Clancy's been miss and miss for me for a long time, in fact won't go near one of his ever again. I think he's found his niche 'writing' computer game political backdrops which seem to inevitably start with "A Rogue ex-Soviet Republic....blah yadda ping"

Starting on Portnoy's Complaint by Philip Roth again. Read it many years ago when I was, I think, too young to appreciate it properly. Can't remember a thing about it. I'm sure lots of it went over my head back then. Am expecting to enjoy it much more this time round. So far, so good.

I always have a book on the go (if there's any spaces left in any of the bookclubs in ED please let me know :-).


Currently I am reading Two Caravans by Marina Lewycka. In the last week I've read Sepulcure by Kate Mosse, Wish You Were Here by Mike Gayle and The Woman in the Fifth by Douglas Kennedy which were all pretty good, though in different ways.


Generally I read a mix of modern fiction, chick lit, crime, travel, occasional bio and the odd psychology / management type book.
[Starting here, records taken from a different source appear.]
-- ==== Sys2Proof/Laws/State.lean ====
section
/-!
SUPPORT. One lemma for each field and each update of the state, so that no proof unfolds a record update: what a setter
leaves is left by definition, and what it writes is read back.
-/

namespace Sys2Proof.Machine

/-! ### The link table -/

theorem linkIndex_injective {k l : LinkId} (h : k.index = l.index) : k = l := by
  cases k <;> cases l <;> simp only [LinkId.index, Fin.mk.injEq] at h <;> first | rfl | (congr; omega)

@[simp] theorem linkIndex_inj {k l : LinkId} : k.index = l.index ↔ k = l := ⟨linkIndex_injective, fun h => h ▸ rfl⟩

/-! ### setLink -/

@[simp] theorem setLink_directory (s : State) (l : LinkId) (x : LinkUnit) :
    (s.setLink l x).directory = s.directory := rfl
@[simp] theorem setLink_deskQueue (s : State) (l : LinkId) (x : LinkUnit) :
    (s.setLink l x).deskQueue = s.deskQueue := rfl
@[simp] theorem setLink_idleOrder (s : State) (l : LinkId) (x : LinkUnit) :
    (s.setLink l x).idleOrder = s.idleOrder := rfl
@[simp] theorem setLink_journal (s : State) (l : LinkId) (x : LinkUnit) : (s.setLink l x).journal = s.journal := rfl
@[simp] theorem setLink_journalSeq (s : State) (l : LinkId) (x : LinkUnit) :
    (s.setLink l x).journalSeq = s.journalSeq := rfl
@[simp] theorem setLink_overwrites (s : State) (l : LinkId) (x : LinkUnit) :
    (s.setLink l x).overwrites = s.overwrites := rfl
@[simp] theorem setLink_mode (s : State) (l : LinkId) (x : LinkUnit) : (s.setLink l x).mode = s.mode := rfl
@[simp] theorem setLink_params (s : State) (l : LinkId) (x : LinkUnit) : (s.setLink l x).params = s.params := rfl
@[simp] theorem setLink_attention (s : State) (l : LinkId) (x : LinkUnit) :
    (s.setLink l x).attention = s.attention := rfl
@[simp] theorem setLink_seconds (s : State) (l : LinkId) (x : LinkUnit) : (s.setLink l x).seconds = s.seconds := rfl
@[simp] theorem setLink_secondLeft (s : State) (l : LinkId) (x : LinkUnit) :
    (s.setLink l x).secondLeft = s.secondLeft := rfl
@[simp] theorem setLink_refusals (s : State) (l : LinkId) (x : LinkUnit) : (s.setLink l x).refusals = s.refusals := rfl
@[simp] theorem setLink_resetLow (s : State) (l : LinkId) (x : LinkUnit) : (s.setLink l x).resetLow = s.resetLow := rfl
@[simp] theorem setLink_freeIndex (s : State) (l : LinkId) (x : LinkUnit) :
    (s.setLink l x).freeIndex = s.freeIndex := rfl
@[simp] theorem setLink_pending (s : State) (l : LinkId) (x : LinkUnit) : (s.setLink l x).pending = s.pending := rfl
@[simp] theorem setLink_call (s : State) (l : LinkId) (x : LinkUnit) (m : CallNo) :
    (s.setLink l x).call m = s.call m := rfl
@[simp] theorem setLink_handset (s : State) (l : LinkId) (x : LinkUnit) (i : Fin 8) (j : Fin 63) :
    (s.setLink l x).handset i j = s.handset i j := rfl
@[simp] theorem setLink_station (s : State) (l : LinkId) (x : LinkUnit) (i : Fin 4) (j : Fin 2) :
    (s.setLink l x).station i j = s.station i j := rfl
@[simp] theorem setLink_position (s : State) (l : LinkId) (x : LinkUnit) (i : Fin 6) :
    (s.setLink l x).position i = s.position i := rfl
@[simp] theorem setLink_scheduler (s : State) (l : LinkId) (x : LinkUnit) (i : Fin 8) :
    (s.setLink l x).scheduler i = s.scheduler i := rfl
@[simp] theorem setLink_channel (s : State) (l : LinkId) (x : LinkUnit) (i : Fin 8) (j : Fin 4) :
    (s.setLink l x).channel i j = s.channel i j := rfl
@[simp] theorem setLink_seekQueue (s : State) (l : LinkId) (x : LinkUnit) (i : Fin 8) :
    (s.setLink l x).seekQueue i = s.seekQueue i := rfl
@[simp] theorem setLink_door (s : State) (l : LinkId) (x : LinkUnit) (i : Fin 4) :
    (s.setLink l x).door i = s.door i := rfl
@[simp] theorem setLink_turn (s : State) (l : LinkId) (x : LinkUnit) (i : Fin 8) :
    (s.setLink l x).turn i = s.turn i := rfl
Hard to pick a favourite writer, there's lots I will automatically buy everything they write, which does create one or two storage issues... If it weren't for the occasionl charity shop purge I would have a job to get through the front door.

This is indeed an interesting thread and just as I like to get music recommendations from a music forum I subscribe to, I shall start reading books recommended by the good folks on here.

I have a pile I need to get through including the 25th anniversary edition of Zen and the Art of Motorcycle Maintenance, but currently on the go am reading a book of articles published by the British Humanist Association on the politics and philosophy of death, called Thinking About Death (which I do, a lot).


I'm a happy person honest!

I've been trying to get through Shepperton Babylon: The Lost Worlds Of British Cinema by Matthew Sweet. I - like others, perhaps - was expecting a UK version of Kenneth Anger's two Hollywood Babylon books but it's somewhat less racy.


The recent Radio 4 dramatisation made me pull (Kathrine) Kressmann Taylor's novella Address Unknown it off the shelves to re-read. Chilling and thoroughly recommended.